*Study material*.
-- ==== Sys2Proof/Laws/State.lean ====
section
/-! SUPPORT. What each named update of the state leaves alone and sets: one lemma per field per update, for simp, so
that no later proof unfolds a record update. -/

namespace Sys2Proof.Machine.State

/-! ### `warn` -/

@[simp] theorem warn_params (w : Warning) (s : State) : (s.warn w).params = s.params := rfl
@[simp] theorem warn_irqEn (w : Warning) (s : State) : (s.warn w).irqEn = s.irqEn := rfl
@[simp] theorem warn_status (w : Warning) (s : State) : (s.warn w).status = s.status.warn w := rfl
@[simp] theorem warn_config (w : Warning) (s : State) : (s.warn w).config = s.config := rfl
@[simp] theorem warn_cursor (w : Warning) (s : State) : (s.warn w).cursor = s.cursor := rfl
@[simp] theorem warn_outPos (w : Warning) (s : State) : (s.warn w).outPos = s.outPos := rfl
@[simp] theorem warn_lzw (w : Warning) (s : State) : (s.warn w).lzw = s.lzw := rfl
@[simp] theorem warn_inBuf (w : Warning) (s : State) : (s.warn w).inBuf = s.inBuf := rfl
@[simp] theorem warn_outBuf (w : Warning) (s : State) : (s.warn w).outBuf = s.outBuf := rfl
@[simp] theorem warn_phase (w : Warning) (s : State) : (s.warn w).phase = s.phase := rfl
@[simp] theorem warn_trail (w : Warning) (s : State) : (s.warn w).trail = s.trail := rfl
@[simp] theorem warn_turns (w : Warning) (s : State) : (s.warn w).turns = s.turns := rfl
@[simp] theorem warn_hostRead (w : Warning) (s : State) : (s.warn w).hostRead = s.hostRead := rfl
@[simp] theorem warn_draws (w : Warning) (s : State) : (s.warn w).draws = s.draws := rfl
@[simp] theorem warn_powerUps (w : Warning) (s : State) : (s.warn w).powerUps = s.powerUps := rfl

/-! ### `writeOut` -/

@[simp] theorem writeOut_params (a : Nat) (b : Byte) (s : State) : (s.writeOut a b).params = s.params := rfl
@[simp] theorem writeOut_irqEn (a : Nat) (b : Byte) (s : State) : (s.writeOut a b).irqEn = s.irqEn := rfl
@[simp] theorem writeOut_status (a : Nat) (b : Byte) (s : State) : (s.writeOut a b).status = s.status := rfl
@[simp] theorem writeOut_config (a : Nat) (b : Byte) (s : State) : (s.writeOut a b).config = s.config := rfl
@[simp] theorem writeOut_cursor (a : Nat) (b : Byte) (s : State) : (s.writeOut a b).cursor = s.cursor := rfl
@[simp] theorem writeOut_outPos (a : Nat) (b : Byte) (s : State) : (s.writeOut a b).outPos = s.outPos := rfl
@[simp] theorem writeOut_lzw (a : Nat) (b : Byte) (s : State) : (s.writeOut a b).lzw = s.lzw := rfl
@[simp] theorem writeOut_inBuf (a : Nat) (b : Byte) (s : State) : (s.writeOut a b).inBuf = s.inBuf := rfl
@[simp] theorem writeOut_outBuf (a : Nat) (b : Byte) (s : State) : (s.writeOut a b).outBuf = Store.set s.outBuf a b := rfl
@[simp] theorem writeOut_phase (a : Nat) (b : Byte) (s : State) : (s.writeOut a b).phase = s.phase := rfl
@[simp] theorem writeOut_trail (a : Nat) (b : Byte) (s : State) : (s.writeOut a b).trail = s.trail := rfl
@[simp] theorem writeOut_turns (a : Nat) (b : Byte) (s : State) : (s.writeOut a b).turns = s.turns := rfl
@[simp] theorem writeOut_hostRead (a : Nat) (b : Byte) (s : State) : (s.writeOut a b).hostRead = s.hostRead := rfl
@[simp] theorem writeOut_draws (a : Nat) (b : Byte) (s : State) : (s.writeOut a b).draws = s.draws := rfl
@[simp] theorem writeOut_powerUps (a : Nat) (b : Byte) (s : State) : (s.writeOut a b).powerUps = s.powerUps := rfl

*Assigned task*. Go to the line in the material above that contains "w).config = s.config := rfl" and copy exactly from there through the line that contains "w).lzw = s.lzw := rfl", stopping after it.

*Expected answer*.
@[simp] theorem warn_config (w : Warning) (s : State) : (s.warn w).config = s.config := rfl
@[simp] theorem warn_cursor (w : Warning) (s : State) : (s.warn w).cursor = s.cursor := rfl
@[simp] theorem warn_outPos (w : Warning) (s : State) : (s.warn w).outPos = s.outPos := rfl
@[simp] theorem warn_lzw (w : Warning) (s : State) : (s.warn w).lzw = s.lzw := rfl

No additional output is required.